Objective: Human adipose tissue expresses and releases the proinflammatory cytokine interleukin-6, potentially inducing low-grade systemic inflammation in persons with excess body fat. To limit potential confounding by inflammation-related diseases and subclinical cardiovascular disease, we tested the hypothesis that overweight is associated with low-grade systemic inflammation in children.
Design and setting: The third National Health and Nutrition Examination Survey, 1988-1994, a representative sample of the US population.
Participants: A total of 3512 children 8 to 16 years of age.
Outcome measures: Elevated serum C-reactive protein concentration (CRP; >/=.22 mg/dL) and white blood cell count (10(9) cells/L).

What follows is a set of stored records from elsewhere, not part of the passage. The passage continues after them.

-- ==== Sys2Proof/Machine/Stop.lean ====
section
/-!
DEFINITION. What the Crook does to the engine work of a slot (R276, R365, R366).
-/

namespace Sys2Proof.Machine

/-! ### Engine work of a slot -/

/-- The cores of the Fold of a core. -/
def foldCores (core : Nat) : List Nat := (List.range 16).map (fun i => core / 16 * 16 + i)

/-- A command that a slot of a core issued. -/
def Cmd.from (c : Cmd) (core slot : Nat) : Bool := c.issuer == core && c.slot == slot

/-- The commands of a queue that a slot issued and that have not started, in order; a group command once, at its issuer's
member if it is one. -/
def State.unstarted (s : State) (core slot : Nat) (e : Engine) : List Cmd :=
  let here := (s.engine core e).queue.filterMap (fun q => match q with | .cmd c => if c.from core slot then some c else none | .list _ => none)
  let groups := (foldCores core).flatMap (fun m =>
    if m = core then []
    else (s.engine m e).queue.filterMap (fun q => match q with
      | .cmd c => if c.from core slot && c.member == 0 && !((groupCores core c.record).contains core) then some c else none
      | .list _ => none))
  here ++ groups

/-- The unstarted commands of a slot leave their queues, and their range entries are released. -/
def State.withdraw (s : State) (core slot : Nat) (e : Engine) : State :=
  (foldCores core).foldl (fun (s : State) m =>
    let gone := (s.engine m e).queue.filterMap (fun q => match q with | .cmd c => if c.from core slot then some c.id else none | .list _ => none)
    if gone.isEmpty then s
    else
      (s.modEngine m e (fun x => { x with queue := x.queue.filter (fun q => match q with | .cmd c => !(gone.contains c.id) | .list _ => true) })).modCore
        m (fun C => { C with ranges := C.ranges.filter (fun r => !(r.engine == e && gone.contains r.cmd)) })) s

/-- The unstarted commands of a slot complete with CANCELLED, in queue order (R200, R276); a frozen engine keeps its own (R387). -/
def State.cancelUnstarted (s : State) (core slot : Nat) (e : Engine) : State :=
  if (s.engine core e).frozen then s
  else
    let outs := (s.unstarted core slot e).filterMap (fun c => completionOf e { c with seq := 0 } 0x04 0 0 0 0)
    (s.withdraw core slot e).modEngine core e (fun x => { x with done := x.done ++ outs })

/-- What an engine that is not frozen runs. -/
def EngineState.active (x : EngineState) : Option Run := if x.frozen then none else x.run
/-- The command of a slot that an engine runs stops at its unit and completes with HALTED (R276): a copy or quantisation
command at its chunk or block, a matrix command when its steps have ended and the rows that it has handed out (R226). -/
def State.haltRunning (s : State) (core slot : Nat) : State :=
  let s1 := [Engine.copy, Engine.quant].foldl (fun (s : State) e =>
    match (s.engine core e).active with
    | some r => if r.cmd.from core slot then s.endCmd core e r.cmd 0x05 r.count 0 0 0 else s
    | none => s) s
  let halt (r : Run) : Run := if r.cmd.from core slot then { r with halted := true } else r
  let s2 := (foldCores core).foldl (fun (s : State) m =>
    s.modEngine m .matrix (fun x => if x.frozen then x else { x with run := x.run.map halt, parts := x.parts.map halt })) s1
  (foldCores core).foldl (fun (s : State) m =>
    match (s.engine m .matrix).active with
    | some r => if r.cmd.from core slot && r.phase == 2 then s.drainEnds m r else s
    | none => s) s2

/-- Whether the engines of a slot have reached their units (R365, R366): no matrix command of the slot is in hand and none of
its handlers runs; the other engines stand between units in every state of this model. -/
def State.enginesStopped (s : State) (core slot : Nat) : Bool :=
  !((foldCores core).any (fun m =>
      (s.engine m .matrix).run.any (fun r => r.cmd.from core slot) || (s.engine m .matrix).parts.any (fun r => r.cmd.from core slot))) &&
    !((List.range 4).any (fun d => (s.ctx (drainKey core d)).live && Sparse.get 0 (s.core core).drainSlot d == slot))

/-- Completion entries of a slot that wait for its inbox are held outside it, while the slot is not resident (R75). (DEDUCED, log 32.) -/
def State.holdEntries (s : State) (core slot : Nat) : State × List Completion :=
  forkEngines.foldl (fun (acc : State × List Completion) e =>
    let mine := (acc.1.engine core e).done.filter (fun d => d.cmd.slot == slot)
    (acc.1.modEngine core e (fun x => { x with done := x.done.filter (fun d => d.cmd.slot != slot) }), acc.2 ++ mine)) (s, [])

end Sys2Proof.Machine
end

Results: Elevated CRP was present in 7.1% of the boys and 6.1% of the girls. Overweight children (defined as having a body mass index or a sum of 3 skinfolds (triceps, subscapula, and supra-iliac) above the gender-specific 85th percentile) were more likely to have elevated CRP than were their normal-weight counterparts. After adjustment for potential confounders, including smoking and health status, the odds ratio (OR) was 3.74 (95% confidence interval [CI]: 1.66-8.43) for overweight boys and the OR was 3.17 (95% CI: 1.60-6.28) for overweight girls, based on the body mass index. Based on the sum of 3 skinfolds, these ORs were 5.11 (95% CI: 2.36-11.06) and 2.89 (95% CI: 1.49-5.59) for boys and girls, respectively. Overweight was also associated with statistically significant higher white blood cell counts. The results were similar when restricted to healthy, nonsmoking, nonestrogen-using children.
Conclusions: In children 8 to 16 years of age, overweight is associated with higher CRP concentrations and higher white blood cell counts. These findings suggest a state of low-grade systemic inflammation in overweight children. inflammation, obesity, children.